Что еще остается? Свобода перемещения в пространстве. Нда… конечно. Только вот незадача: любое ваше передвижение, которое, конечно, совершенно самостоятельно вами выбрано, отслеживается и фиксируется, и при желании, как только перемещение ваше кому-то станет неудобным, не составит труда вас отыскать в любой момент, даже если вы прячетесь в стоге сена где-нибудь в отдаленной забытой богом деревушке.
Что уж тогда говорить о свободе личности…
Надежда лишь остается на любовь. ПОКА ЧТО это чувство не могут у нас отобрать, так как элементарно не знают его природы до конца. ПОКА ЧТО это источник нашей свободы и нашего равенства. И ПОКА ЧТО, как это ни банально звучит, это то, что, в прямом и переносном смысле, сохраняет нам жизнь.
Но это все абстрактные рассуждения. Что же касается реального положения дел, то бизнес для меня — это олицетворение моего понимания свободы. В бизнесе вы вольны действовать, зачастую нарушая все существующие правила (читай — законы). Разумеется, для этого потребуется смекалка, наглость и смелость. Но это уже другой вопрос. Только вот, бизнес — это никак не олицетворение равенства. Потому как здесь ключевую роль играет не ум, и не удача, как могло бы показаться на первый взгляд. А информация. И эта информация очень тщательно охраняется сильными мира сего.
***
Как они не понимают? Бизнес давно перестал быть для меня «делом жизни», или как это говорится, средством к существованию, средством самореализации. Давным-давно, с тех пор как я оказался замешан в деле с акциями правительства Моей страны, выпущенными ещё в далёких тридцатых годах. Это произвело на меня разрушительное воздействие. Есть некоторые вещи, меняющие психику, которые, как ржавчина, въедаются в мозг, и коррозия необратима. Как, например, не секрет, насколько мощное воздействие на психику людей оказывает стресс подобный тому, что люди испытывают при участии в военных действиях. На международном уровне давно уже ведутся исследования изменений в психике человека, прошедшего войну. Мне стало известно, например, что в 1920-х годах под руководством Британского бюро психологической войны активно велось изучение влияния бомбардировок на британских солдат во время Первой мировой войны. Целью этого исследования было установить степень угнетения психики людей под влиянием стресса.

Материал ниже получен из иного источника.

/-- The term is an instruction of the stream that some word encodes. -/
def WellFormed (st : Stream) : Instr → Bool
  | .iadd h t _ a b c | .isub h t _ a b c | .imul h t _ a b c =>
    h.ok st false false && t.okInt st && okArith st t.bits false a [b, c]
  | .imulh h t a b c => st = .vector && h.ok st false false && t.isInt && okArith st t.bits false a [b, c]
  | .imad h t _ a b c e => h.ok st false false && t.okInt st && okArith st t.bits false a [b, c, e]
  | .idiv h t _ a m b c =>
    st = .vector && h.ok st false false && t.isInt && okArith st t.bits false a [b, c] &&
    m.ok st t.bits true && okUni m [b, c] && okQuotRem t.bits a m
  | .imin h t a b c | .imax h t a b c =>
    h.ok st false false && t.okInt st && okArith st t.bits false a [b, c]
  | .iabs h t _ a b =>
    st = .vector && h.ok st false false && (t = .i32 || t = .i64) && okArith st t.bits false a [b]
  | .and h t a b c | .or h t a b c | .xor h t a b c =>
    h.ok st false false && t.okLogic st && okArith st t.bits false a [b, c]
  | .andn h t a b c => st = .vector && h.ok st false false && t.okLogic st && okArith st t.bits false a [b, c]
  | .bfn3 h t a b c e _ =>
    st = .vector && h.ok st false false && t.okLogic st && okArith st t.bits false a [b, c, e] &&
    !b.isLit && !c.isLit && !e.isLit
  | .shl h t a b c | .shr h t a b c =>
    h.ok st false false && t.okLogic st && a.ok st t.bits false && b.okSrc st t.bits false && c.okSrc st 32 false &&
    okLits [b, c] && okUni a [b, c]
  | .fsh h t a b c e =>
    st = .vector && h.ok st false false && t.isBits && a.ok st t.bits false && b.okSrc st t.bits false &&
    c.okSrc st t.bits false && e.okSrc st 32 false && okLits [b, c, e] && okUni a [b, c, e]
  | .popc h t a b | .clz h t a b =>
    st = .vector && h.ok st false false && t.isBits && a.ok st 32 false && b.okSrc st t.bits false && okUni a [b]
  | .brev h t a b => st = .vector && h.ok st false false && t.isBits && okArith st t.bits false a [b]
  | .bfx h t a b p l =>
    st = .vector && h.ok st false false && t.isInt && a.ok st t.bits false && b.okSrc st t.bits false &&
    p.okSrc st 32 false && l.okSrc st 32 false && okLits [b, p, l] && okUni a [b, p, l]
  | .bfi h t a b f p l =>
    st = .vector && h.ok st false false && t.isBits && a.ok st t.bits false && b.okSrc st t.bits false &&
    f.okSrc st t.bits false && p.okSrc st 32 false && l.okSrc st 32 false && okLits [b, f, p, l] &&
    okUni a [b, f, p, l]
  | .adrs h t a b x _ =>
    st = .vector && h.ok st false false && t.isInt32 && a.ok st 64 false && b.okSrc st 64 false &&
    x.okSrc st 32 false && okLits [b, x] && okUni a [b, x]
  | .permb h a b c e => st = .vector && h.ok st false false && okArith st 32 false a [b, c, e]
  | .sel h t a b c p =>
    h.ok st false false && t.okSel st && okArith st t.bits t.isFloat a [b, c] && okPred st p
  | .mov h t a b =>
    h.ok st false false &&
    (if t = .b128 then st = .vector && a.okVec 128 false && b.isVec && b.okSrc st 128 false
     else t.okSel st && okArith st t.bits t.isFloat a [b])
  | .movs h wide a x => h.ok st true false && a.ok st (if wide then 64 else 32) false && okSpecial st wide x.toNat
  | .movc h _ b => st = .vector && h.ok st true false && b.okOne st 32 true false false
  | .icmp h cond t pd b c =>
    h.ok st false false && t.okInt st && cond.isInt && okPd st pd && b.okSrc st t.bits false &&
    c.okSrc st t.bits false && okLits [b, c]
  | .plop h _ _ _ _ _ => st = .vector && h.ok st false false
  | .shfl h _ t _ a b c w =>
    st = .vector && h.ok st false false && t.isBits && okV st t.bits a && okV st t.bits b && c.okSrc st 32 false &&
    w.toNat ≤ 5
  | .vote h _ pd a _ => st = .vector && h.ok st false false && a.ok st 32 true && (pd ≠ 7 || a ≠ .none)
  | .ballot h a _ => st = .vector && h.ok st false false && a.ok st 32 false
  | .redux h op t a b =>
    st = .vector && h.ok st false false && okRedux op t && a.ok st t.bits false && okV st t.bits b
  | .scan h op _ _ t a b =>
    st = .vector && h.ok st false false && okRedux op t && okV st t.bits a && okV st t.bits b
  | .matchLanes h whole t pd a b =>
    st = .vector && h.ok st false false && t.isBits && okV st t.bits b &&
    (if whole then a.ok st 32 true && (pd ≠ 7 || a ≠ .none) else a.okVec 32 false && pd = 0)
  | .elect h pd a => st = .vector && h.ok st false false && a.ok st 32 true && (pd ≠ 7 || a ≠ .none)
  | .fadd h t sat rnd a b c | .fsub h t sat rnd a b c | .fmul h t sat rnd a b c =>
    st = .vector && h.ok st false false && okFp t sat rnd && okArith st t.bits true a [b, c]
  | .ffma h t sat rnd a b c e =>
    st = .vector && h.ok st false false && okFp t sat rnd && okArith st t.bits true a [b, c, e]
  | .fmin h t a b c | .fmax h t a b c =>
    st = .vector && h.ok st false false && t.isFloat && okArith st t.bits true a [b, c]
  | .fcmp h _ t _ b c =>
    st = .vector && h.ok st false false && t.isReal && b.okSrc st t.bits true && c.okSrc st t.bits true &&
    okLits [b, c]
  | .fclass h t _ b m =>
    st = .vector && h.ok st false false && t.isReal && b.okSrc st t.bits true && m.okSrc st 32 false && okLits [b, m]
  | .frnd h t _ a b => st = .vector && h.ok st false false && t.isReal && okArith st t.bits true a [b]
  | .fscale h t _ a b n =>
    st = .vector && h.ok st false false && t.isReal && a.ok st t.bits false && b.okSrc st t.bits true &&
    n.okSrc st 32 false && okLits [b, n] && okUni a [b, n]
  | .fgexp h t a b =>
    st = .vector && h.ok st false false && t.isReal && a.ok st 32 false && b.okSrc st t.bits true && okUni a [b]
  | .fdot2 h t _ a b c e => st = .vector && h.ok st false false && t.isPair && okArith st 32 true a [b, c, e]
  | .frcp h t rnd a b | .fsqrt h t rnd a b =>
    st = .vector && h.ok st false false && okFp t false rnd && okArith st t.bits true a [b]
  | .frsq h t a b | .fexp2 h t a b | .flog2 h t a b | .fsin h t a b | .fcos h t a b | .ftanh h t a b
  | .fsigm h t a b =>
    st = .vector && h.ok st false false && (t = .f32 || t.isPair) && okArith st t.bits true a [b]
  | .cvt h d s sat rnd a b c =>
    st = .vector && h.ok st false false && d.okCvt && s.okCvt && d ≠ s && a.ok st d.bits false &&
    b.okSrc st s.bits s.isFloat && okCvtC d s c && okLits (b :: c.toList) && okUni a (b :: c.toList) &&
    (!sat || d.isPair || (d.isInt && s.isInt)) && (rnd = .rn || !(d.isPair || (d.isInt && s.isInt)))
  | .cvtsEncode h _ a b c m pos =>
    st = .vector && h.ok st false false && a.ok st 32 false && b.okSrc st 32 true && c.okSrc st 32 true &&
    m.okSrc st 32 false && okLits [b, c, m] && okUni a [b, c, m] && pos.toNat % 2 = 0 && pos.toNat ≤ 6
  | .cvtsDecode h _ a b idx =>
    st = .vector && h.ok st false false && a.ok st 32 false && b.okSrc st 32 false && okUni a [b] && idx.toNat ≤ 7
  | .qblk h _ _ b => st = .vector && h.ok st false false && b.okSrc st 32 true
  | .dqblk h _ _ _ => st = .vector && h.ok st false false
  | .dropm h wide pd b c =>
    st = .vector && h.ok st false false && pd ≠ 7 && b.okSrc st (if wide then 64 else 32) false &&
    c.okSrc st 32 false && okLits [b, c]
  | .rng h t a b =>
    st = .vector && h.ok st false false && (t.isBits || t = .f32) && a.ok st t.bits false && b.okSrc st 64 false &&
    okUni a [b]
  | .bra h off => h.ok st true false && okOff off
  | .brx h b => st = .vector && h.ok st true false && b.okPair
  | .call h a off => st = .vector && h.ok st true false && okV st 64 a && okOff off
  | .ret h b => st = .vector && h.ok st true false && okV st 64 b
  | .exit h | .nop h => h.ok st true false
  | .yield h => st = .vector && h.ok st true false && h.sch = 0
  | .waitc h _ _ _ _ | .enrol h _ | .rejoin h _ | .strike h _ | .trap h _ | .rte h | .ifence h =>
    st = .vector && h.ok st true false
  | .ipf h n off => st = .vector && h.ok st true false && 1 ≤ n.toNat && n.toNat ≤ 8 && okOff off
  | .icinv h b len => st = .vector && h.ok st true false && b.okPair && len.okSrc st 32 false
  | .ld h t kind scope a m =>
    st = .vector && h.ok st false true && (kind = .none && scope = .wp || kind = .acq) && m.ok &&
    a.ok st t.regBits false && m.uniFor a
  | .st h t kind scope m d =>
    st = .vector && h.ok st false true && (kind = .none && scope = .wp || kind = .rel) && m.ok &&
    d.okData st t.regBits false
  | .atom h op t _ _ a m d =>
    st = .vector && h.ok st false true && okAop op t && m.ok && a.okVec t.bits true && d.okData st t.bits t.isFloat
  | .red h op t kind _ m d =>
    st = .vector && h.ok st false true && okAop op t && op ≠ .exch && (kind = .none || kind = .rel) && m.ok &&
    d.okData st t.bits t.isFloat
  | .fld h a pd m => st = .vector && h.ok st false false && okV st 64 a && pd ≠ 7 && m.ok
  | .fset h _ m d => st = .vector && h.ok st false false && m.ok && d.okData st 64 false
  | .fclr h m => st = .vector && h.ok st false false && m.ok
  | .waiton h cond t a m d =>
    st = .vector && h.ok st false false && cond.isInt && t.isInt && a.ok st t.bits true && m.ok &&
    d.okData st t.bits false && okUni a [m.base, m.index, d]
  | .txb h off => st = .vector && h.ok st true false && okOff off
  | .txe h | .txa h _ => st = .vector && h.ok st true false
  | .fence h kind _ spec =>
    st = .vector && h.ok st true false && kind ≠ .none && (!spec || kind = .acq || kind = .ar)
  | .gath h t a m _ => st = .vector && h.ok st false true && t.isBits && okV st t.bits a && m.ok
  | .dpf h m => st = .vector && h.ok st false true && m.ok
  | .cpy h scope _ x y len tag =>
    st = .vector && h.ok st false true && scope.wide && x.okBase false && y.okBase false && len.okSrc st 32 false &&
    tag.ok st
  | .cpyt h scope _ x y org tag =>
    st = .vector && h.ok st false true && scope.wide && x.okBase false && y.okBase false &&
    (match org with
     | .v _ | .s _ => true
     | _ => false) && tag.ok st
  | .tagarm h tag count => h.ok st true false && tag.ok st && count.okSrc st 32 false
  | .tagwt h _ mask => h.ok st true false && okMask st mask
  | .tagff h a mask => h.ok st true false && a.ok st 32 false && okMask st mask
  | .tagclr h mask => h.ok st true false && okMask st mask
  | .bari h _ _ n => h.ok st true false && okBariCount st n
  | .bara h _ r => h.ok st true false && okRank st true r
  | .barw h _ p => h.ok st true false && okRank st false p
  | .bar h => st = .vector && h.ok st true false
  | .tcfg h _ _ x => st = .tile && h.ok st true false && x.okOne st 32 true true false
  | .tld h _ ql _ => st = .tile && h.ok st true true && ql.toNat % 2 = 0
  | .tzero h f64 a => st = .tile && h.ok st true false && (!f64 || a.toNat % 2 = 0)
  | .mma h _ _ _ | .mmas h _ _ _ _ _ | .mmad h _ _ _ => st = .tile && h.ok st true false
  | .dcmp h _ _ qd terms l =>
    st = .tile && h.ok st true false && qd.toNat ≤ 28 && 1 ≤ terms.toNat && terms.toNat ≤ 4 &&
    l.okOne st 32 true true true
  | .tdrain h _ _ _ scope kind a ql _ tag =>
    st = .tile && h.ok st true true && scope.wide && (kind ≠ .f64 || a.toNat % 2 = 0) && ql.toNat % 2 = 0 && tag.ok st
  | .tmov h kind _ a blk =>
    st = .tile && h.ok st true false && (kind ≠ .f64 || a.toNat % 2 = 0) && blk.okOne st 32 false false false
  | .tepi h _ kind _ _ blk alpha _ =>
    st = .tile && h.ok st true false && kind ≠ .f64 && blk.okOne st 32 false false false &&
    alpha.okOne st 32 true false true
  | .tstv h t _ off v => st = .vector && h.ok st false false && t.okMove && okTileOff t off && okV st t.bits v
  | .tldv h t v _ off => st = .vector && h.ok st false false && t.okMove && okTileOff t off && okV st t.bits v
  | .launch h b => st = .vector && h.ok st true false && b.okPair
  | .pbar h => h.ok st true false
  | .gbar h => st = .vector && h.ok st true false
  | .event h x => st = .vector && h.ok st true false && x.okSrc st 32 false
  | .forkw h n off =>
    st = .vector && h.ok st true false && okOff off &&
    (match n with
     | .s _ => true
     | .int n => 2 ≤ n.toNat && n.toNat ≤ 8
     | _ => false)
  | .yieldw h x =>
    st = .vector && h.ok st true false &&
    (match x with
     | .v _ | .s _ | .int _ | .lit _ => true
     | _ => false)
  | .choose h k =>
    st = .vector && h.ok st true false &&
    (match k with
     | .s _ | .lit _ => true
     | .int n => n.toNat ≤ 7
     | _ => false)
  | .chooseNone h | .chooseSelf h => st = .vector && h.ok st true false
  | .issueSelect .. | .classBatchClose .. | .yieldExpiry .. | .instanceStart .. | .resultWrite .. | .slackViolation ..
  | .unitGate .. | .unitWake .. | .requestSend .. | .homeSliceRequest .. | .fillArrive .. | .writeAck ..
  | .accessRetry .. | .releaseComplete .. | .specFenceComplete .. | .waitonPoll .. | .fifoServe ..
  | .gatherSubgroupRelease .. | .txCommit .. | .txUnlock .. | .copyDeliver .. | .pageFaultRoute ..
  | .replayComplete .. | .ifetchRequest .. | .ifetchFill .. | .fetchFault .. | .tileInstrStart ..
  | .tileInstrComplete .. | .phaseRecordWrite .. | .phaseStart .. | .gbarOpen .. | .blockPlace ..
  | .blockDeschedule .. | .blockRequeue .. | .blockEnd .. | .gridComplete .. | .gridTimeLimit ..
  | .deviceLaunchRead .. | .rivalEnd .. | .viewCommit .. | .commitRetryEnd .. | .outboxPerform .. | .viewIdReturn ..
  | .viewSpill .. | .hostMemWrite .. | .ylReductionArrive .. | .ylLinkState .. | .memoryError .. | .qtailDoorbell ..
  | .qctlReset .. | .queueEnable .. | .queueDisable .. | .ringEnable .. | .ringDisable .. | .eheadWrite ..
  | .interruptCoalesceTimeout .. | .creset .. | .partcfgWrite .. | .registerWrite .. | .pad .. | .launchPkt ..
  | .graph .. | .graphNodeStart .. | .copy .. | .fill .. | .signalWrite .. | .signalAdd .. | .wait ..
  | .waitTimeout .. | .inval .. | .resume .. | .preemptSaveQueue .. | .preemptSaveContext .. | .preemptRestore ..
  | .stop .. | .stopContinue .. | .ctxcreate .. | .ctxdestroy .. | .cmcfgCacheWay .. | .cmcfgScratchpad ..
  | .cmcfgFifo .. | .oppoint .. | .railSlewDone | .retentionEnter .. | .wakeStart .. | .retentionExit ..
  | .histEnable .. | .histDisable .. | .histDrainDone | .thermalSample .. | .thermalRecover | .deviceReset | .loadimg
  | .enrolKey | .revoke | .romboot | .mailboxBadcmd | .getVersion .. | .getCapabilities .. | .negotiateAlgorithms ..
  | .getDigests .. | .getCertificate .. | .challenge .. | .getMeasurements .. | .keyExchange .. | .finish ..
  | .hostPeerWriteAck .. | .yunavinFlitRetry .. => true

Так и мой мозг оказался под разрушительным влиянием ржавчины. Ржавчины неискоренимой, рождаемой стрессом, с той только разницей, что причиной этого стресса были не военные действия (хотя косвенным образом и они тоже), а знания. Это как техника НЛП, как обучение механизмам рефрейминга — все факты с помощью простой логики механически переворачиваешь с ног на голову. Раз научившись этому механизму, потом применяешь его абсолютно во всех случаях. Так мужчина, который слышит от женщины «Я тебя люблю», понимает «Дай мне денег». Это примерно то же, как находиться в свободном полете в космосе. Какая разница, в какую сторону ты повернешься головой, вниз или вверх, влево или вправо? Масштабы становятся таковыми, что параметры пространства не играют роли. Земля сверху или снизу — один черт. Более того, параметры ВРЕМЕНИ не играют роли…»
***
«Интересно, что это за акции, выпущенные в тридцатых годах?» — думал Дэн, погруженный в бугристые от высохшей влаги страницы Оффенгеймеровского дневника. Дэн с сожалением вынужден был пропускать некоторые большие абзацы, написанные перьевой ручкой, так как чернила там, как он и предполагал, полностью были размыты водой. Однако основной текст все же остался цел.
Из того, что он прочитал, следовало также, что дядя Эрик имел явно нехорошие намерения по отношению к отцу Эммы до того, как приехал в Россию. И в очередной раз Дэна начали будоражить угрызения совести, ведь он держал в руках материал, который мог способствовать официальному расследованию трагических по сути обстоятельств, приведших, ни больше ни меньше, к гибели человека.
Ну что же, оправдание для Дэна было только одно — собственное, «независимое», как говорят журналисты, расследование. Ибо самое последнее, что Дэн хотел сделать, — это нанести вред Вадиму Амелресову и, соответственно, Эмме, так как если бы с помощью дневника вскрылись какие-либо факты касательно нелегальной бизнес деятельности Вадима, то семье его пришлось бы долго это расхлёбывать, и неизвестно ещё с какими последствиями.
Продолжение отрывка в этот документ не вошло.